= Beginning of Section =
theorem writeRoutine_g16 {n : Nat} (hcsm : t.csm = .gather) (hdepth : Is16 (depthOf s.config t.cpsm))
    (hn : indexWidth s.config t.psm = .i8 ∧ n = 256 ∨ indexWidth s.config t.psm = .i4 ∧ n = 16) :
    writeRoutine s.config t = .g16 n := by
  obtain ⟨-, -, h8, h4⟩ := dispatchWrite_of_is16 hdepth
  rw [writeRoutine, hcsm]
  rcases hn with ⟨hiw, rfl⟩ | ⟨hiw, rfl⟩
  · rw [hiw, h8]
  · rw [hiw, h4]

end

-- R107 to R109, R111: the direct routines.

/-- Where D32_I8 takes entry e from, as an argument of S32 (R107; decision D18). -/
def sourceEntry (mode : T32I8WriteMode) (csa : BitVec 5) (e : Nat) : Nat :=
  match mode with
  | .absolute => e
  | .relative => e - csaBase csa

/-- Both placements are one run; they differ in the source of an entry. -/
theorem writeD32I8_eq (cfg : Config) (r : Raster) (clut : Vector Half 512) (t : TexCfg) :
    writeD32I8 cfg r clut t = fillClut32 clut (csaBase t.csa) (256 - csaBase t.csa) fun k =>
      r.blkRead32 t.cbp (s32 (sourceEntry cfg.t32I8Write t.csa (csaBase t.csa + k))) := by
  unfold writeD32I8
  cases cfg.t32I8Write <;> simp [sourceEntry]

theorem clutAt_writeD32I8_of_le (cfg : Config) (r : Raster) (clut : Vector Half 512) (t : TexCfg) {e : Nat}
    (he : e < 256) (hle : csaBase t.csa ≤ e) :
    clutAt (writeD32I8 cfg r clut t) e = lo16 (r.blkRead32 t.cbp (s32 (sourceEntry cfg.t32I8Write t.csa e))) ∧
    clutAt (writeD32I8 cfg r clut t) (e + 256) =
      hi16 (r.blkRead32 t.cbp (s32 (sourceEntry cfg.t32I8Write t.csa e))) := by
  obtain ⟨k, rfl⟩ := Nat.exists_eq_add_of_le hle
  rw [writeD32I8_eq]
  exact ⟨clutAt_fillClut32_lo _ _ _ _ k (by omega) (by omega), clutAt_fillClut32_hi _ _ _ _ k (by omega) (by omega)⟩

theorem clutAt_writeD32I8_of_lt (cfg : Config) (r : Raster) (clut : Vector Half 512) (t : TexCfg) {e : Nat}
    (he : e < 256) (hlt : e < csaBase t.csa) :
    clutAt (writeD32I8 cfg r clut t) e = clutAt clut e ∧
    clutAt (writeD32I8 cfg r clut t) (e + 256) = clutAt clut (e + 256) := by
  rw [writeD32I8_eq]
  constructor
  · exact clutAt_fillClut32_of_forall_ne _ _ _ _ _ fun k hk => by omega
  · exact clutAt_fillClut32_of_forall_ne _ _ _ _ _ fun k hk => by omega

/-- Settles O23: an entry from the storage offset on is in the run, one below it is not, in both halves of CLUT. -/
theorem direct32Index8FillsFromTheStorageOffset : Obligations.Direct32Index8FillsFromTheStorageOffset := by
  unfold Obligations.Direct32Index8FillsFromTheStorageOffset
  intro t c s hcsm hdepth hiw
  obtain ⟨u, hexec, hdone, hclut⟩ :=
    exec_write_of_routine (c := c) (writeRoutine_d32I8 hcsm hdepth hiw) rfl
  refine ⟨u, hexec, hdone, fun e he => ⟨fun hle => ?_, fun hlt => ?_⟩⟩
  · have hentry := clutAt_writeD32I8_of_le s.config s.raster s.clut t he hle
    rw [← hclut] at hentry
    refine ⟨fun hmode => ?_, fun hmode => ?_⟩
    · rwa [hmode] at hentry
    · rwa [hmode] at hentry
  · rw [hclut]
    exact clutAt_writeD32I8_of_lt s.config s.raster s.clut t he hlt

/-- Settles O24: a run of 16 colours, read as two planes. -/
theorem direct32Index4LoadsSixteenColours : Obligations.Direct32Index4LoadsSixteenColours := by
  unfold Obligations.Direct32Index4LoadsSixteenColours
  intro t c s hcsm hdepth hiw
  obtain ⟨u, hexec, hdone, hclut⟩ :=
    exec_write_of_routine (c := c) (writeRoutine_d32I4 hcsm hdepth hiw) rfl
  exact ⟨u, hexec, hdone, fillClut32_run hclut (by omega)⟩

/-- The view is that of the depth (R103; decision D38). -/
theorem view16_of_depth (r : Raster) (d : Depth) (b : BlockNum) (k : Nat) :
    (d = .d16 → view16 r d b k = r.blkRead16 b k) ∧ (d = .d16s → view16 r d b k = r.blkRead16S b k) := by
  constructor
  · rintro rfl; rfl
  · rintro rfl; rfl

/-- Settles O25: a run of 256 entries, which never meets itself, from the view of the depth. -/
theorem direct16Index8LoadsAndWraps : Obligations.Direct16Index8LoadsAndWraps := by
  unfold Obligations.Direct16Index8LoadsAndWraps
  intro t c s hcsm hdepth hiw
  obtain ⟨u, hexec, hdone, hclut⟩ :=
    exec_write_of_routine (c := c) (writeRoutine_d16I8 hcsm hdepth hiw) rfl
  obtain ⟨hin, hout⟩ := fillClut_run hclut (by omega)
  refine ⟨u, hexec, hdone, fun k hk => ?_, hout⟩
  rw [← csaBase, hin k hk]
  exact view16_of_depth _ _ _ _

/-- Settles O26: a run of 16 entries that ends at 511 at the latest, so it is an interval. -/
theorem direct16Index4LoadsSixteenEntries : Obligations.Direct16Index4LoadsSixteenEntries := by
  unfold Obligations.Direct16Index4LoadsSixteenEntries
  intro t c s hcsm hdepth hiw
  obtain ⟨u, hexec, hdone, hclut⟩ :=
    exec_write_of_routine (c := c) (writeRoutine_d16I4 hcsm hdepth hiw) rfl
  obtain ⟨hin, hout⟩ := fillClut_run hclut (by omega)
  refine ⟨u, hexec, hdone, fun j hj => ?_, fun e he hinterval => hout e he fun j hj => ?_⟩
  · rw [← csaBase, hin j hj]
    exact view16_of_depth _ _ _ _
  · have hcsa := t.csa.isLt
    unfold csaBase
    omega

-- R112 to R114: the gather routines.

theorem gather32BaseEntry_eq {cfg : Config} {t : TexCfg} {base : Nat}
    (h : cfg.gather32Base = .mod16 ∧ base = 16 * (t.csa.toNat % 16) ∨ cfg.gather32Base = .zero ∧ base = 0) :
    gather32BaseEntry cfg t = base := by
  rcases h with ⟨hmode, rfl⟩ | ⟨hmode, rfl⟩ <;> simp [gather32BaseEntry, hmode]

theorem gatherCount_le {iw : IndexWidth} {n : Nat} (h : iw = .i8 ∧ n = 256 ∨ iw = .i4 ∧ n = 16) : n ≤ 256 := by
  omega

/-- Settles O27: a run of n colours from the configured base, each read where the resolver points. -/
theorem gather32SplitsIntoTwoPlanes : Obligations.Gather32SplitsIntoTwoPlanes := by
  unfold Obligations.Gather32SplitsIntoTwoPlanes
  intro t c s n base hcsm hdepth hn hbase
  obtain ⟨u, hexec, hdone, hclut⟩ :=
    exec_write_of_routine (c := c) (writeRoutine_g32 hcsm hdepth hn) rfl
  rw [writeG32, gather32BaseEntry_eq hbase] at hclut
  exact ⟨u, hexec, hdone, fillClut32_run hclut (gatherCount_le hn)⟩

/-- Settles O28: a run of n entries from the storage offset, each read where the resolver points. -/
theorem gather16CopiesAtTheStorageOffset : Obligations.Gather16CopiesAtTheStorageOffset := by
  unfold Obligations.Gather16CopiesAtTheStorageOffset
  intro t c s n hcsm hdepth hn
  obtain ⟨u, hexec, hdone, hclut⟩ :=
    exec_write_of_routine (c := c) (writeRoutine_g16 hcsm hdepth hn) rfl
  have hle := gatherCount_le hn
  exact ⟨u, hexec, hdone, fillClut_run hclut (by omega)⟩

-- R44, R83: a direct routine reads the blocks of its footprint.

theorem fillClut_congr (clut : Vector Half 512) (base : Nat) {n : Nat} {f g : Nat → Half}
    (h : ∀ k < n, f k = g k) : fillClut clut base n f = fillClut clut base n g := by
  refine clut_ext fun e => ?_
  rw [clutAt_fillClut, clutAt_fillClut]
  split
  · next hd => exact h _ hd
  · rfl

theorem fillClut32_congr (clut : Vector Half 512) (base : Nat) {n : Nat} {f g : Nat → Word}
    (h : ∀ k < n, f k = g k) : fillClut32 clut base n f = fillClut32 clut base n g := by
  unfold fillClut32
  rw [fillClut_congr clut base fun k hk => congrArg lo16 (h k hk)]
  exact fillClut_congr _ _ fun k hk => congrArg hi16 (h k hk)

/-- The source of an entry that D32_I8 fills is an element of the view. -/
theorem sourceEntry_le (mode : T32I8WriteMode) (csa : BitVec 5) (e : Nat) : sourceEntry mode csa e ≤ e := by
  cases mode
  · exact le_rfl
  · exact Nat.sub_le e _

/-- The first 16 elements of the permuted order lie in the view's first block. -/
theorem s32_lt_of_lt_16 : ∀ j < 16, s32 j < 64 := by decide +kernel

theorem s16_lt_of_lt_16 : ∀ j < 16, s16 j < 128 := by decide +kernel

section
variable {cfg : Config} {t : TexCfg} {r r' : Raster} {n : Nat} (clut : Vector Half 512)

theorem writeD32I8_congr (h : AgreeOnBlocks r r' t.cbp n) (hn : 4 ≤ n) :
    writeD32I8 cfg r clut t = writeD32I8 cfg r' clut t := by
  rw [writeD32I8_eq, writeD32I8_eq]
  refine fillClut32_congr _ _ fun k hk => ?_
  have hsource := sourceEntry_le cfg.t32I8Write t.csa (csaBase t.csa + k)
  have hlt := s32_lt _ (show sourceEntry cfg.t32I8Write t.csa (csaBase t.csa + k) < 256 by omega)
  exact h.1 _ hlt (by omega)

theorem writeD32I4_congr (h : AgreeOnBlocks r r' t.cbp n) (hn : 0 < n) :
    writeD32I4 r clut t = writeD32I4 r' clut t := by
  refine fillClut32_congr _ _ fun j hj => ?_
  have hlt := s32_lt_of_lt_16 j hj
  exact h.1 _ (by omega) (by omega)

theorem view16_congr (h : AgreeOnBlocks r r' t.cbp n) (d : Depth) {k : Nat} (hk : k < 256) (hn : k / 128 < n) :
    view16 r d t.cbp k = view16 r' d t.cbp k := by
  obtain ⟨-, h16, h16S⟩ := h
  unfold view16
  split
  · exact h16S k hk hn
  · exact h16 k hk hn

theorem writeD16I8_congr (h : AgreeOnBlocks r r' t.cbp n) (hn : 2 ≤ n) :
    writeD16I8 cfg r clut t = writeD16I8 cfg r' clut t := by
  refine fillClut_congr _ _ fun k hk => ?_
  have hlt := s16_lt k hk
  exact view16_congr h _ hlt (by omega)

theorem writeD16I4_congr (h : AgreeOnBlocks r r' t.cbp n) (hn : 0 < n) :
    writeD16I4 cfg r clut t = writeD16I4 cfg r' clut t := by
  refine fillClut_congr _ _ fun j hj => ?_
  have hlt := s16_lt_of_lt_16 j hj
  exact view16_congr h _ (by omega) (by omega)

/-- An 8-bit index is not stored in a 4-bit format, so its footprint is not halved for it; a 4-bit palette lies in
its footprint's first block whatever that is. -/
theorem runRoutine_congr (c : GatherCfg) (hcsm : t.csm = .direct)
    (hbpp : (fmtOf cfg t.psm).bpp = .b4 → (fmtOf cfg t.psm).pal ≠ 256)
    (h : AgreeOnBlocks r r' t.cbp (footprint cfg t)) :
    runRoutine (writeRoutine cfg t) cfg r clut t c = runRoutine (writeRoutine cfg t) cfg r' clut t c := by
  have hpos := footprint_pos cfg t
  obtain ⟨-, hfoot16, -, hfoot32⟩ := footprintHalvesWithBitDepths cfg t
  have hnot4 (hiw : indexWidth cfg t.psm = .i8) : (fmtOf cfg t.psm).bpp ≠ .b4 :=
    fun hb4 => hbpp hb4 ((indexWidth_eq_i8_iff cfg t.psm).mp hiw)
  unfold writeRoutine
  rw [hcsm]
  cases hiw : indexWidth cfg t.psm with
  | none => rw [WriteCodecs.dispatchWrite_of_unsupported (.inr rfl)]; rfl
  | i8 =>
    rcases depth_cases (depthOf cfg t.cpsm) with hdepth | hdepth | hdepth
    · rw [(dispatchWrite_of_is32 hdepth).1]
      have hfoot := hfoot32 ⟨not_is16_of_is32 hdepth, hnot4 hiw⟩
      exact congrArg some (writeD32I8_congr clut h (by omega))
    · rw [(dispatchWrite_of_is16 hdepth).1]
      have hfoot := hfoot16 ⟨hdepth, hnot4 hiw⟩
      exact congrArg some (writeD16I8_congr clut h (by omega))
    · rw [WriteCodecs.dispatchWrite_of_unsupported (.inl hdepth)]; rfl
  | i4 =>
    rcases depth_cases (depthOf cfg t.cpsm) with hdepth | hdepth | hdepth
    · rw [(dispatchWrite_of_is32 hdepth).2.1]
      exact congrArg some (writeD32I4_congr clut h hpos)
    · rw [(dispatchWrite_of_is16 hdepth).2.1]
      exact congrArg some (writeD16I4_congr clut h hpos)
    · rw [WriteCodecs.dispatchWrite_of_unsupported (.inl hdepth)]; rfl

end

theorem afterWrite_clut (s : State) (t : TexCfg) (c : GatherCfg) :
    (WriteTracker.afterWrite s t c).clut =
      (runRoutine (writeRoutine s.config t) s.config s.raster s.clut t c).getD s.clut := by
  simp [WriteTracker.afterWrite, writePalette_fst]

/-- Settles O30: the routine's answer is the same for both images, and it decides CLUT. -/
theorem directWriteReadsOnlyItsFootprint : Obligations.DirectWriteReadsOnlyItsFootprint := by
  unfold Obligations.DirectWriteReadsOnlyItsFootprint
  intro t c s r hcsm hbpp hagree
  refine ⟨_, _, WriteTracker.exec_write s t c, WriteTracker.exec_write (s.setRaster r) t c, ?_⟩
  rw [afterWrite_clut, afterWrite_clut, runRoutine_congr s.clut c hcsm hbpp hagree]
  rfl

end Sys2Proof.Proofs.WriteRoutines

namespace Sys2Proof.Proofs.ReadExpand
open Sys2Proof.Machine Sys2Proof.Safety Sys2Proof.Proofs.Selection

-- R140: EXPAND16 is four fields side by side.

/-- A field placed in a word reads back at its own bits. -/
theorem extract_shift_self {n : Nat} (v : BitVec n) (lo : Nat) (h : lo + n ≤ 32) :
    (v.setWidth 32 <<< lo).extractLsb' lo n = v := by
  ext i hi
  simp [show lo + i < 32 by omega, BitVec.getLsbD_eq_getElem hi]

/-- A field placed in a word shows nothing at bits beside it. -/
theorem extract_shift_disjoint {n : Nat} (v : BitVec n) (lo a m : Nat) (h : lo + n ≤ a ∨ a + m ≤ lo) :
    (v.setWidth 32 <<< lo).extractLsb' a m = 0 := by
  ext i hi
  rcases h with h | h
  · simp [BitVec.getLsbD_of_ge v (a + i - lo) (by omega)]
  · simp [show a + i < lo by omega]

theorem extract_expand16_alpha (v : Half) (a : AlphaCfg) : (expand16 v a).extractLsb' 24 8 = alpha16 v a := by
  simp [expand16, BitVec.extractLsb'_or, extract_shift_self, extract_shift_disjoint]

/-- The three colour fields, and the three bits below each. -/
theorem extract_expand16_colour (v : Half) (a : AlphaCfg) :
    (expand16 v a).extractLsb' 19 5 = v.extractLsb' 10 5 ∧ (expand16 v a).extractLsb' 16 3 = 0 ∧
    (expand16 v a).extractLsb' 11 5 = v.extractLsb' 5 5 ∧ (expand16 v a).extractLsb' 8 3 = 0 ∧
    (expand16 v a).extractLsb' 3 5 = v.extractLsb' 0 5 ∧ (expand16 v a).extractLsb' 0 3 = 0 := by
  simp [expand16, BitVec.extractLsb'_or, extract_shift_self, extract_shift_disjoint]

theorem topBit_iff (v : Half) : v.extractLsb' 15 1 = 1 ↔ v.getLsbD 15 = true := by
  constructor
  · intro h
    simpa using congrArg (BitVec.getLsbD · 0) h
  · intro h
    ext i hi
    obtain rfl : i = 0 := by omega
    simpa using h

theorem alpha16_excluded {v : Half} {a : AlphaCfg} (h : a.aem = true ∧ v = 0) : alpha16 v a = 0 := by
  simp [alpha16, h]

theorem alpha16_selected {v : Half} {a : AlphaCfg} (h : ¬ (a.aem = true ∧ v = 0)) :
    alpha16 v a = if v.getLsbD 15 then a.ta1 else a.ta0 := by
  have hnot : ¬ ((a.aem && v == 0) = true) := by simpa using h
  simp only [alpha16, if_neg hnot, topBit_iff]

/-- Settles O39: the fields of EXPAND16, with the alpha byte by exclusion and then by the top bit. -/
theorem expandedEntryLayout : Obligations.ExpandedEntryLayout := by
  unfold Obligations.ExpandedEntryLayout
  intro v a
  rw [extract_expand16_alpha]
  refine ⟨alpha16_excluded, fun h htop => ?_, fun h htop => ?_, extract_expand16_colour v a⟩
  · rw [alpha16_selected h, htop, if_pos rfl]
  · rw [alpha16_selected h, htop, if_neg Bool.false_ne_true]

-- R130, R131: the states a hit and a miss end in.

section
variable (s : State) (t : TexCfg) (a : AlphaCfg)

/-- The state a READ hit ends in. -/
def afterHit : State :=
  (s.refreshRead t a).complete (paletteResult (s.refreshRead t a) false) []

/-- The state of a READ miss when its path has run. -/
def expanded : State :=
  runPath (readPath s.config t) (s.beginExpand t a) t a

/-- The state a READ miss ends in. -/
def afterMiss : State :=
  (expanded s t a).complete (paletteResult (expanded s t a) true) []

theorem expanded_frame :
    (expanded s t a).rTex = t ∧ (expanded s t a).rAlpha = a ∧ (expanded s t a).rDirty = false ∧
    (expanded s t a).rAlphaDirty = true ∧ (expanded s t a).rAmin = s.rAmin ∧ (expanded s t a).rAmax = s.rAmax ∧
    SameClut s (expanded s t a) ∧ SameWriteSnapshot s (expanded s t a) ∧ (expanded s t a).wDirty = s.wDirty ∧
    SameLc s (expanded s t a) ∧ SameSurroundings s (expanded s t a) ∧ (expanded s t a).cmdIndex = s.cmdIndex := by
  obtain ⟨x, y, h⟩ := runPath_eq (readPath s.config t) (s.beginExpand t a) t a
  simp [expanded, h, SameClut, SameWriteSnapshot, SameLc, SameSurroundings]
= End of Section =
- _YOUR OBJECTIVE_: Check the lines above and copy each one that includes "SameWriteSnapshot".

- _SOLUTION FOR THIS TASK_:
    SameClut s (expanded s t a) ∧ SameWriteSnapshot s (expanded s t a) ∧ (expanded s t a).wDirty = s.wDirty ∧
  simp [expanded, h, SameClut, SameWriteSnapshot, SameLc, SameSurroundings]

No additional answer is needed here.